* What is needed: Look below for the line containing "s.strat := rfl"; from there through the line containing "s.cGot := rfl", both lines included, please set down each line exactly and nothing else.

* Material provided:
/-! The fields after `store_release(RD, v)`. -/

@[simp] theorem storeReleaseRd_cfg (v : Nat) (s : State) : (storeReleaseRd v s).cfg = s.cfg := rfl
@[simp] theorem storeReleaseRd_buf (v : Nat) (s : State) : (storeReleaseRd v s).buf = s.buf := rfl
@[simp] theorem storeReleaseRd_wr (v : Nat) (s : State) : (storeReleaseRd v s).wr = s.wr := rfl
@[simp] theorem storeReleaseRd_rd (v : Nat) (s : State) : (storeReleaseRd v s).rd = v := rfl
@[simp] theorem storeReleaseRd_f0 (v : Nat) (s : State) : (storeReleaseRd v s).f0 = s.f0 := rfl
@[simp] theorem storeReleaseRd_strat (v : Nat) (s : State) : (storeReleaseRd v s).strat = s.strat := rfl
@[simp] theorem storeReleaseRd_len (v : Nat) (s : State) : (storeReleaseRd v s).len = s.len := rfl
@[simp] theorem storeReleaseRd_table (v : Nat) (s : State) : (storeReleaseRd v s).table = s.table := rfl
@[simp] theorem storeReleaseRd_sumI (v : Nat) (s : State) : (storeReleaseRd v s).sumI = s.sumI := rfl
@[simp] theorem storeReleaseRd_sumQ (v : Nat) (s : State) : (storeReleaseRd v s).sumQ = s.sumQ := rfl
@[simp] theorem storeReleaseRd_n (v : Nat) (s : State) : (storeReleaseRd v s).n = s.n := rfl
@[simp] theorem storeReleaseRd_angle (v : Nat) (s : State) : (storeReleaseRd v s).angle = s.angle := rfl
@[simp] theorem storeReleaseRd_ampl (v : Nat) (s : State) : (storeReleaseRd v s).ampl = s.ampl := rfl
@[simp] theorem storeReleaseRd_rvalid (v : Nat) (s : State) : (storeReleaseRd v s).rvalid = s.rvalid := rfl
@[simp] theorem storeReleaseRd_pin (v : Nat) (s : State) : (storeReleaseRd v s).pin = s.pin := rfl
@[simp] theorem storeReleaseRd_phase (v : Nat) (s : State) : (storeReleaseRd v s).phase = s.phase := rfl
@[simp] theorem storeReleaseRd_dropcnt (v : Nat) (s : State) : (storeReleaseRd v s).dropcnt = s.dropcnt := rfl
@[simp] theorem storeReleaseRd_pseq (v : Nat) (s : State) : (storeReleaseRd v s).pseq = s.pseq := rfl
@[simp] theorem storeReleaseRd_pS (v : Nat) (s : State) : (storeReleaseRd v s).pS = s.pS := rfl
@[simp] theorem storeReleaseRd_pW (v : Nat) (s : State) : (storeReleaseRd v s).pW = s.pW := rfl
@[simp] theorem storeReleaseRd_pR (v : Nat) (s : State) : (storeReleaseRd v s).pR = s.pR := rfl
@[simp] theorem storeReleaseRd_cseq (v : Nat) (s : State) : (storeReleaseRd v s).cseq = s.cseq := rfl
@[simp] theorem storeReleaseRd_cW (v : Nat) (s : State) : (storeReleaseRd v s).cW = s.cW := rfl
@[simp] theorem storeReleaseRd_cR (v : Nat) (s : State) : (storeReleaseRd v s).cR = s.cR := rfl
@[simp] theorem storeReleaseRd_cV (v : Nat) (s : State) : (storeReleaseRd v s).cV = s.cV := rfl
@[simp] theorem storeReleaseRd_cGot (v : Nat) (s : State) : (storeReleaseRd v s).cGot = s.cGot := rfl
@[simp] theorem storeReleaseRd_cLoop (v : Nat) (s : State) : (storeReleaseRd v s).cLoop = s.cLoop := rfl
@[simp] theorem storeReleaseRd_pIn (v : Nat) (s : State) : (storeReleaseRd v s).pIn = s.pIn := rfl
@[simp] theorem storeReleaseRd_cIn (v : Nat) (s : State) : (storeReleaseRd v s).cIn = s.cIn := rfl
@[simp] theorem storeReleaseRd_pOut (v : Nat) (s : State) : (storeReleaseRd v s).pOut = s.pOut := rfl
@[simp] theorem storeReleaseRd_cOut (v : Nat) (s : State) : (storeReleaseRd v s).cOut = s.cOut := rfl
@[simp] theorem storeReleaseRd_signals (v : Nat) (s : State) : (storeReleaseRd v s).signals = s.signals := rfl
@[simp] theorem storeReleaseRd_sched (v : Nat) (s : State) : (storeReleaseRd v s).sched = s.sched := rfl
@[simp] theorem storeReleaseRd_lost (v : Nat) (s : State) : (storeReleaseRd v s).lost = s.lost := rfl
@[simp] theorem storeReleaseRd_turn (v : Nat) (s : State) : (storeReleaseRd v s).turn = s.turn := rfl
@[simp] theorem storeReleaseRd_draw (v : Nat) (s : State) : (storeReleaseRd v s).draw = s.draw := rfl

* Reply to the exercise:
@[simp] theorem storeReleaseRd_strat (v : Nat) (s : State) : (storeReleaseRd v s).strat = s.strat := rfl
@[simp] theorem storeReleaseRd_len (v : Nat) (s : State) : (storeReleaseRd v s).len = s.len := rfl
@[simp] theorem storeReleaseRd_table (v : Nat) (s : State) : (storeReleaseRd v s).table = s.table := rfl
@[simp] theorem storeReleaseRd_sumI (v : Nat) (s : State) : (storeReleaseRd v s).sumI = s.sumI := rfl
@[simp] theorem storeReleaseRd_sumQ (v : Nat) (s : State) : (storeReleaseRd v s).sumQ = s.sumQ := rfl
@[simp] theorem storeReleaseRd_n (v : Nat) (s : State) : (storeReleaseRd v s).n = s.n := rfl
@[simp] theorem storeReleaseRd_angle (v : Nat) (s : State) : (storeReleaseRd v s).angle = s.angle := rfl
@[simp] theorem storeReleaseRd_ampl (v : Nat) (s : State) : (storeReleaseRd v s).ampl = s.ampl := rfl
@[simp] theorem storeReleaseRd_rvalid (v : Nat) (s : State) : (storeReleaseRd v s).rvalid = s.rvalid := rfl
@[simp] theorem storeReleaseRd_pin (v : Nat) (s : State) : (storeReleaseRd v s).pin = s.pin := rfl
@[simp] theorem storeReleaseRd_phase (v : Nat) (s : State) : (storeReleaseRd v s).phase = s.phase := rfl
@[simp] theorem storeReleaseRd_dropcnt (v : Nat) (s : State) : (storeReleaseRd v s).dropcnt = s.dropcnt := rfl
@[simp] theorem storeReleaseRd_pseq (v : Nat) (s : State) : (storeReleaseRd v s).pseq = s.pseq := rfl
@[simp] theorem storeReleaseRd_pS (v : Nat) (s : State) : (storeReleaseRd v s).pS = s.pS := rfl
@[simp] theorem storeReleaseRd_pW (v : Nat) (s : State) : (storeReleaseRd v s).pW = s.pW := rfl
@[simp] theorem storeReleaseRd_pR (v : Nat) (s : State) : (storeReleaseRd v s).pR = s.pR := rfl
@[simp] theorem storeReleaseRd_cseq (v : Nat) (s : State) : (storeReleaseRd v s).cseq = s.cseq := rfl
@[simp] theorem storeReleaseRd_cW (v : Nat) (s : State) : (storeReleaseRd v s).cW = s.cW := rfl
@[simp] theorem storeReleaseRd_cR (v : Nat) (s : State) : (storeReleaseRd v s).cR = s.cR := rfl
@[simp] theorem storeReleaseRd_cV (v : Nat) (s : State) : (storeReleaseRd v s).cV = s.cV := rfl
@[simp] theorem storeReleaseRd_cGot (v : Nat) (s : State) : (storeReleaseRd v s).cGot = s.cGot := rfl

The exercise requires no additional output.